Start of WORKING DATA

/-- a × b, rounded (R458 case 4). -/
def fMul (t : Ty) (rm : Rm) (a b : Nat) : Fr :=
  match nanCase t [a, b] with
  | some r => r
  | none =>
    match mulVals (decodeVal t a) (decodeVal t b) with
    | none => invalidFr t 1
    | some v => roundTo t rm v

/-- a × b + c with one rounding (R458 cases 1 to 5). -/
def fFma (t : Ty) (rm : Rm) (a b c : Nat) : Fr :=
  let va := decodeVal t a
  let vb := decodeVal t b
  if (va.isZero && vb.isInf) || (va.isInf && vb.isZero) then invalidFr t 1
  else
    match nanCase t [a, b, c] with
    | some r => r
    | none =>
      match mulVals va vb with
      | none => invalidFr t 1
      | some p => addVals t rm p (decodeVal t c)

/-- a / b, rounded (IEEE 754; R458 case 6 for 0/0 and infinity over infinity). -/
def fDiv (t : Ty) (rm : Rm) (a b : Nat) : Fr :=
  match nanCase t [a, b] with
  | some r => r
  | none =>
    match decodeVal t a, decodeVal t b with
    | .inf _, .inf _ => invalidFr t 4
    | .inf n1, .fin n2 _ _ => ⟨infCode t (n1 != n2), {}, 0⟩
    | .fin n1 _ _, .inf n2 => ⟨if n1 != n2 then signBit t else 0, {}, 0⟩
    | .fin n1 m1 e1, .fin n2 m2 e2 =>
      if m2 = 0 then
        (if m1 = 0 then invalidFr t 4 else ⟨infCode t (n1 != n2), { dz := true }, 0⟩)
      else if m1 = 0 then ⟨if n1 != n2 then signBit t else 0, {}, 0⟩
      else
        let k := tyMant t + 4 + bitLen m2
        let num := m1 <<< k
        roundVal t rm false (n1 != n2) (num / m2) (e1 - e2 - k) (num % m2 != 0)
    | _, _ => invalidFr t 4

/-- Newton's iteration from above for the integer square root. -/
def isqrtLoop (n : Nat) : Nat → Nat → Nat
  | 0, x => x
  | fuel + 1, x =>
    let y := (x + n / x) / 2
    if y < x then isqrtLoop n fuel y else x

/-- floor(√n). -/
def isqrt (n : Nat) : Nat := if n = 0 then 0 else isqrtLoop n (bitLen n + 2) (2 ^ ((bitLen n + 1) / 2))

/-- √a, rounded. -/
def fSqrt (t : Ty) (rm : Rm) (a : Nat) : Fr :=
  match nanCase t [a] with
  | some r => r
  | none =>
    match decodeVal t a with
    | .inf false => ⟨infCode t false, {}, 0⟩
    | .inf true => invalidFr t 4
    | .fin n m e =>
      if m = 0 then ⟨if n then signBit t else 0, {}, 0⟩
      else if n then invalidFr t 4
      else
        let k := 2 * (tyMant t + 4)
        let k := if (e - k) % 2 = 0 then k else k + 1
        let x := m <<< k
        let r := isqrt x
        roundVal t rm false false r ((e - k) / 2) (r * r != x)
    | _ => invalidFr t 4

/-- Comparison of two values that are not NaN; −0 equals +0. -/
def cmpVals (a b : Val) : Ordering :=
  match a, b with
  | .inf n1, .inf n2 => if n1 == n2 then .eq else if n1 then .lt else .gt
  | .inf n1, _ => if n1 then .lt else .gt
  | _, .inf n2 => if n2 then .gt else .lt
  | .fin n1 m1 e1, .fin n2 m2 e2 => compare (addExact (signedOf n1 m1) e1 (-(signedOf n2 m2)) e2).1 0
  | _, _ => .eq

/-- a is below b in the order of IEEE 754 maximum and minimum, in which −0 is below +0 (R54). -/
def ltMaxMin (a b : Val) : Bool :=
  match cmpVals a b with
  | .lt => true
  | .gt => false
  | .eq => a.neg? && !b.neg?

/-- IEEE 754-2019 maximum (max) or minimum of codes; NaN by R54. -/
def fMaxMin (t : Ty) (max : Bool) (a b : Nat) : Fr :=
  match nanCase t [a, b] with
  | some r => r
  | none =>
    let lt := ltMaxMin (decodeVal t a) (decodeVal t b)
    ⟨if lt == max then b else a, {}, 0⟩

/-- IEEE 754-2019 maximumNumber or minimumNumber: a NaN gives way to a number; a signalling NaN raises INVALID. -/
def fMaxMinNum (t : Ty) (max : Bool) (a b : Nat) : Fr :=
  let va := decodeVal t a
  let vb := decodeVal t b
  let s := va.isSnan || vb.isSnan
  let fl : Fl := { inv := s }
  let c := if s then 3 else 0
  if va.isNan && vb.isNan then ⟨quietNan t a, fl, c⟩
  else if va.isNan then ⟨b, fl, c⟩
  else if vb.isNan then ⟨a, fl, c⟩
  else ⟨if ltMaxMin va vb == max then b else a, {}, 0⟩

/-- The code with its sign bit cleared. -/
def absCode (t : Ty) (c : Nat) : Nat := c % signBit t

/-- Stream MAX, MIN and AMAX, and every gathered amax (R54): a NaN gives the default NaN and no flag. -/
def quietMax (t : Ty) (max : Bool) (a b : Nat) : Nat :=
  if (decodeVal t a).isNan || (decodeVal t b).isNan then defaultNan t
  else if ltMaxMin (decodeVal t a) (decodeVal t b) == max then b else a

/-- The canonical tree of R49 over a list, for any pair operation; `fuel` bounds the depth. -/
def treeFold {α : Type} (op : α → α → α) (d : α) : Nat → List α → α
  | 0, l => l.headD d
  | fuel + 1, l =>
    if l.length ≤ 1 then l.headD d
    else
      let k := 2 ^ (ceilLog2 l.length - 1)
      op (treeFold op d fuel (l.take k)) (treeFold op d fuel (l.drop k))

/-- The canonical tree of R49. -/
def canonTree {α : Type} (op : α → α → α) (d : α) (l : List α) : α := treeFold op d (bitLen l.length + 1) l

/-- A pair operation on results that keeps the flags of both sides and the first INVALID cause. -/
def frPair (op : Nat → Nat → Fr) (a b : Fr) : Fr :=
  let r := op a.code b.code
  ⟨r.code, flOr (flOr a.fl b.fl) r.fl, if a.cause != 0 then a.cause else if b.cause != 0 then b.cause else r.cause⟩

/-- E for an amax t (R57): none when t is NaN or infinite; 127 when t is zero. -/
def tileScale (dst : Ty) (t : Val) : Option Nat :=
  match t with
  | .fin _ m e =>
    if m = 0 then some 127
    else
      let emax : Int := if dst == .e4m3 then 8 else 15
      let x : Int := (bitLen m : Int) - 1 + e - emax + 127
      some (min 254 x.toNat)
  | _ => none

end Sys2Proof
end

End of WORKING DATA

== TASK REQUIREMENTS ==
Begin with the line that has "def absCode (t" in the listing above and end after the line that has "else if ltMaxMin"; output those lines exactly.

== RESULT ==
def absCode (t : Ty) (c : Nat) : Nat := c % signBit t

/-- Stream MAX, MIN and AMAX, and every gathered amax (R54): a NaN gives the default NaN and no flag. -/
def quietMax (t : Ty) (max : Bool) (a b : Nat) : Nat :=
  if (decodeVal t a).isNan || (decodeVal t b).isNan then defaultNan t
  else if ltMaxMin (decodeVal t a) (decodeVal t b) == max then b else a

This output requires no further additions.